Overall, these Week 03 models provided a baseline view of anomaly structure in NSL-KDD: they revealed that attacks often occupy lower-density regions or lie far from the robust normal manifold, but they also showed that purely unsupervised detectors have limited precision when used alone in an operational IDS.


---
### **2.4 Supervised Machine Learning Models (Week 04)**

Three main models were trained:

#### **Logistic Regression**
- Fast, linear baseline
- Performs poorly on nonlinear attack behavior

#### **Random Forest Classifier**
- High performance
- Provides interpretable feature importances

#### **SVM with RBF Kernel**
- Very strong performance but computationally expensive
- Requires scaling and careful hyperparameter tuning


---
### **2.5 Model Evaluation and Comparison (Week 05)**

Metrics such as F1-score, precision, recall, and runtime were compared across all models. Key observations:

- Machine learning models significantly outperform statistical detectors.
- Random Forest achieved the best balance of performance and interpretability.
- SVM achieved slightly higher precision but required considerably more training time.
- Unsupervised models like LOF provided useful signal but lacked consistency.


---
### **2.6 Explainability and SHAP Analysis (Week 06)**

SHAP values were used for Random Forest and SVM to analyze feature contributions:

- Features such as **src_bytes**, **service_count**, and **duration** consistently showed strong importance.
- Attack records exhibited distinct SHAP patterns, assisting analysts in understanding why alerts were triggered.
- Permutation importance provided global interpretability.

---
## **3. Discussion**

The experiments demonstrate that both supervised and unsupervised methods have unique strengths for intrusion detection. Statistical detectors, while simple, are too rigid for complex network traffic. Density-based methods like LOF and DBSCAN can detect structural anomalies without labels but cannot achieve the consistency required for operational environments.

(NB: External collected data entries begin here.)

-- ==== Sys2Proof/Machine/Convert.lean ====
section
/-! DEFINITION. Rounding and conversion (R73, R74, R87 to R95), the choice of block scales (R89 to R91) and A32 arithmetic. -/
namespace Sys2Proof.Machine

/-- The k-th number a generator draws next, and the generator after it has drawn `k`. -/
def Gen.at (g : Gen) (k : Nat) : Nat := (Config.random g.seed g.unit (g.drawn + k)).toNat
def Gen.skip (g : Gen) (k : Nat) : Gen := { g with drawn := g.drawn + k }

/-- A magnitude `m * 2^(k/256)` rounded to a multiple of `2^q`, in units of `2^q`: nearest-even (R93), or stochastic with the draw `u` (R95). R95 takes the upper neighbour b of the signed value where u lies below its position, so for a negative value `u` decides on the neighbour nearer zero. -/
def roundAt (mode : Mode) (u : Nat) (neg : Bool) (m : Nat) (k q : Int) : Nat :=
  let n := floorAt m k q
  match mode with
  | .nearest =>
    if floorAt m k (q - 1) = 2 * n then n
    else if isAt m k (2 * n + 1) (q - 1) && n % 2 == 0 then n
    else n + 1
  | .stochastic =>
    let x := floorAt m k (q - 16)
    if neg then (if u < (n + 1) * 2 ^ 16 - (if isAt m k x (q - 16) then x else x + 1) then n else n + 1)
    else if u < x - n * 2 ^ 16 then n + 1 else n

/-- The largest A32 pattern of a sign (R73). -/
def a32Max (neg : Bool) : A32 := if neg then 0xFF7FFFFF#32 else 0x7F7FFFFF#32

/-- A value rounded into A32 with the draw `u`: the largest finite magnitude beyond the range (R73), a zero of its sign below it (R74). -/
def a32Round (mode : Mode) (u : Nat) : Val → A32
  | .nan => a32Nan
  | .num neg m k =>
    let sgn := if neg then 2 ^ 31 else 0
    if m = 0 then BitVec.ofNat 32 sgn
    else if !(magLe m k (2 ^ 24 - 1) (256 * 104)) then a32Max neg
    else
      let e := floorLog2 m k
      if e < -126 then BitVec.ofNat 32 sgn
      else
        let n := roundAt mode u neg m k (e - 23)
        BitVec.ofNat 32 (sgn + ((e + 127).toNat * 2 ^ 23 + (n - 2 ^ 23)))

/-- A value widened to A32, nearest-even (R92, R97). -/
def toA32 (v : Val) : A32 := a32Round .nearest 0 v

/-- A value carried at A32's precision: what the value becomes by widening. -/
def widen (v : Val) : Val := a32Val (toA32 v)

/-- Nearest CODE of a logarithmic format to a magnitude in its range (R94): logarithms are compared, a tie goes to the even CODE. -/
def logNearest (f : Fmt) (m : Nat) (k : Int) : Nat :=
  let d := logSteps f
  let j := floorLog2Times d m k
  let c := (j + logOne f).toNat
  let h := floorLog2Times (2 * d) m k
  if h = 2 * j then c
  else if m == 2 ^ Nat.log2 m && decide ((2 * d : Nat) * (256 * (Nat.log2 m : Int) + k) = 256 * (2 * j + 1)) && c % 2 == 0 then c
  else c + 1

/-- Stochastic choice of CODE (R95): the linear position of the magnitude between the two neighbours, taken with 128 bits of each (log entry 22). -/
def logStochastic (f : Fmt) (u : Nat) (neg : Bool) (m : Nat) (k : Int) : Nat :=
  let d := logSteps f
  let j := floorLog2Times d m k
  let c := (j + logOne f).toNat
  let step : Int := (256 / d : Nat)
  let q := floorLog2 m k - 128
  let a := floorAt 1 (j * step) q
  let b := floorAt 1 ((j + 1) * step) q
  let x := floorAt m k q
  if neg then (if u < (b - x) * 2 ^ 16 / (b - a) then c else c + 1)
  else if u < (x - a) * 2 ^ 16 / (b - a) then c + 1 else c

/-- The zero of a target; the sign is kept where the format has a signed zero (R61). -/
def zeroCode (f : Fmt) (neg : Bool) : Nat :=
  match f with
  | .e4m3 | .e5m2 | .bf16 | .fp16 => if neg then 2 ^ (fmtBits f - 1) else 0
  | .l4 | .l8 | .l16 | .b16 => 0

/-- A non-zero magnitude code with the sign put to it. -/
def signedCode (f : Fmt) (neg : Bool) (c : Nat) : Nat :=
  match f with
  | .b16 => if neg then 65536 - c else c
  | _ => if neg then 2 ^ (fmtBits f - 1) + c else c

/-- The conversion of R87 to an element of `f` whose block stands for `2^se` (0 where there is no scale), with the draw `u`. -/
def convElem (f : Fmt) (se : Int) (mode : Mode) (u : Nat) : Val → Nat × Kind
  | .nan => (nanCode f, .nonfinite)
  | .num neg m k0 =>
    if m = 0 then (zeroCode f neg, .zero)
    else
      let k := k0 - 256 * se
      match f with
      | .l4 | .l8 | .l16 =>
        if !(magLe m k 1 (logExp f (logMax f))) then (signedCode f neg (logMax f), .saturated)
        else if !(magLe 1 (logExp f 1) m k) then (zeroCode f neg, .flushed)
        else (signedCode f neg (match mode with | .nearest => logNearest f m k | .stochastic => logStochastic f u neg m k), .none)
      | .b16 =>
        if !(magLe m k 32767 0) then (signedCode f neg 32767, .saturated)
        else if !(magLe 1 0 m k) then (0, .flushed)
        else (signedCode f neg (roundAt mode u neg m k 0), .none)
      | .e4m3 | .e5m2 | .bf16 | .fp16 =>
        let fb := fracBits f
        let mx := maxFinite f
        let mxE : Int := (mx / 2 ^ fb : Nat) - (expBias f : Int) - fb
        if !(magLe m k (2 ^ fb + mx % 2 ^ fb) (256 * mxE)) then (signedCode f neg mx, .saturated)
        else
          let e := floorLog2 m k
          if e + expBias f < 1 then (zeroCode f neg, .flushed)
          else
            let n := roundAt mode u neg m k (e - fb)
            (signedCode f neg ((e + expBias f).toNat * 2 ^ fb + (n - 2 ^ fb)), .none)

/-- The largest finite magnitude of a block's element format, as (m, k): 32,767 for B16 (R89, R90). -/
def blockMax (f : Fmt) : Nat × Int :=
  match f with
  | .l4 | .l8 | .l16 => (1, logExp f (logMax f))
  | .b16 => (32767, 0)
  | .e4m3 | .e5m2 | .bf16 | .fp16 =>
    (2 ^ fracBits f + maxFinite f % 2 ^ fracBits f, 256 * ((maxFinite f / 2 ^ fracBits f : Nat) - (expBias f : Int) - fracBits f))

/-- Whether every finite value of a block is within the block's largest magnitude under scale byte `s`. -/
def blockFits (f : Fmt) (vs : List Val) (s : Nat) : Bool :=
  vs.all fun v => match v with
    | .nan => true
    | .num _ m k => magLe m k (blockMax f).1 ((blockMax f).2 + 256 * scaleExp f s)

/-- The scale or exponent byte a block is written with: the smallest that fits every finite value, or 254 (R89, R90, R91). -/
def blockScale (f : Fmt) (vs : List Val) : Nat :=
  ((List.range 255).find? (blockFits f vs)).getD 254

/-- One counter counted up. -/
def Ctr.bump (c : Ctr) : Kind → Ctr
  | .none => c
  | .saturated => { c with sat := c.sat + 1 }
  | .flushed => { c with flush := c.flush + 1 }
  | .zero => { c with zero := c.zero + 1 }
  | .nonfinite => { c with nonfin := c.nonfin + 1 }

/-- The counters of two parts of a command, added. -/
def Ctr.plus (a b : Ctr) : Ctr :=
  { sat := a.sat + b.sat, flush := a.flush + b.flush, zero := a.zero + b.zero, nonfin := a.nonfin + b.nonfin }

/-- A 32-bit saturating counter's value (R106). -/
def sat32 (n : Nat) : Nat := min n 0xFFFFFFFF

/-- A32 addition: the exact sum, rounded (R73 to R75). -/
def a32Add (mode : Mode) (u : Nat) (a b : A32) : A32 := a32Round mode u ((a32Val a).add (a32Val b))

/-- A32 multiplication, nearest-even (R73 to R75). -/
def a32Mul (a b : A32) : A32 := toA32 ((a32Val a).mul (a32Val b))

/-- The product of A32 with a power of two: exact apart from saturation and flush (R79). -/
def a32Scale (e : Int) (a : A32) : A32 := toA32 ((a32Val a).scale e)

/-- A running sum: each addition takes a fresh draw where the site rounds stochastically (R95, R97). The second component is the generator after it. -/
def a32Sum (mode : Mode) (start : A32) (xs : List A32) (d : Gen) : A32 × Gen :=
  xs.foldl (fun acc x =>
    match mode with
    | .nearest => (a32Add .nearest 0 acc.1 x, acc.2)
    | .stochastic => (a32Add .stochastic (acc.2.at 0) acc.1 x, acc.2.skip 1)) (start, d)

end Sys2Proof.Machine
end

Supervised models—especially Random Forest and SVM—provide superior accuracy. However, they rely heavily on labeled training data and may degrade over time due to concept drift. In security contexts where attack patterns evolve, frequent retraining is essential.

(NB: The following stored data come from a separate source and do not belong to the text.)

/-- The adopted settings of an arbiter class (R643, R644): WINDOW, BURST, the 17 weights and priorities (16 partitions, then unowned; at class 3 the first three weights are TC1 to TC3). -/
structure ArbSet where
  window : Nat
  burst : Nat
  weights : List Nat
  prios : List Nat
  deriving DecidableEq, Repr

/-- One regulator bucket (R638, R640): partition, class, instance, level in 1/1024 token, and the SPARE mode adopted at the last boundary (R637, R641). -/
structure Bucket where
  part : Nat
  cls : Nat
  inst : Nat
  level : Int
  spare : Bool := false
  deriving DecidableEq, Repr

/-- A record of the persistent object store (R364): index * 256 + sub-index, value, generation, and the CRC-32C of its body and the commit word as they stand in flash. -/
structure NvRec where
  key : Nat
  value : Word
  gen : Nat
  crc : Nat
  commit : Nat
  deriving DecidableEq, Repr

/-- A served request and the reply stored for it (R787): TYPE, SEQ, the reply's TIME and its payload. -/
structure StoredReply where
  typ : Nat
  seq : Nat
  time : Nat
  bytes : List Byte
  deriving DecidableEq, Repr

/-- An EVENT that awaits acknowledgement (R825). -/
structure EventRec where
  num : Nat
  record : FaultRec
  deriving DecidableEq, Repr

/-- The management controller (R781 to R803). -/
structure Mgmt where
  /-- Node ID (0x1100/01): 0 none; reset 0. -/
  node : Nat := 0
  /-- The ID is confirmed (R794); reset false. -/
  confirmed : Bool := false
  /-- ADDR_IN as taken into account (R792); reset deasserted. -/
  addrIn : Bool := false
  /-- ADDR_OUT (R794): reset deasserted (R792). -/
  addrOut : Bool := false
  /-- The last 16 requests served with their replies, newest first (R787); reset empty (R788). -/
  replies : List StoredReply := []
  /-- Mailbox GO (R802): reset 0. -/
  go : Bool := false
  /-- Mailbox DONE (R802): reset 0. -/
  done : Bool := false
  /-- Mailbox reply bytes; their number is REP_LEN (R802), reset 0. -/
  reply : List Byte := []
  /-- Mailbox request buffer, 1,472 bytes (R802). -/
  request : List Byte := []
  /-- Number of the next EVENT (R825). -/
  nextEvent : Nat := 1
  /-- EVENTs awaiting acknowledgement, oldest first (R825): at most 64; reset empty. -/
  events : List EventRec := []
  /-- Address base, manager address and UDP port in effect since reset (R783, R804). -/
  base : Nat := 0xA9FE4D00
  manager : Nat := 0xA9FE4D64
  port : Nat := 40870
  plca : Nat := 32
  /-- Fabric time of the last HEARTBEAT; reset 0. -/
  lastBeat : Nat := 0
  deriving DecidableEq, Repr

/-- Staging state of a firmware type's other slot (R814). -/
inductive Staging where
  | empty | receiving | committed | failed
  deriving DecidableEq, Repr

/-- One firmware type (R811 to R814): the two slots' bytes as sorted cells, the running slot and its image's VERSION and SVN, the preferred slot, the fuse counter and the staging state. -/
structure Firmware where
  /-- Slot A holds the image put there at manufacture, which is not shown as bytes (log entry 5); slot A then lists none. -/
  factoryA : Bool := true
  slotA : List (Nat × BitVec 8) := []
  slotB : List (Nat × BitVec 8) := []
  runningB : Bool := false
  preferB : Bool := false
  version : Nat := 0
  svn : Nat := 0
  fuse : Nat := 0
  staging : Staging := .empty
  deriving DecidableEq, Repr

Explainability plays a vital role in IDS adoption. SHAP values reveal which network features most strongly influence decisions, enabling analysts to validate alerts, investigate false positives, and refine defenses. The alignment between SHAP patterns and intuitive network behavior supports model trustworthiness.


---
## **4. Conclusion**

This project developed a comprehensive anomaly detection pipeline for the NSL-KDD dataset. By combining statistical techniques, classical machine learning algorithms, and modern explainability tools, the analysis highlights both the opportunities and challenges in building effective IDS systems.

Key conclusions:

- Random Forest and SVM remain strong supervised baselines for attack detection.
- Density-based unsupervised models add complementary insight.
- Statistical methods alone are insufficient for modern threat landscapes.
- Explainability, especially SHAP, strengthens analyst trust and supports operational deployment.

The methodology developed here forms a foundation for future improvements, including deep learning, streaming detection, and continuous model retraining to address concept drift.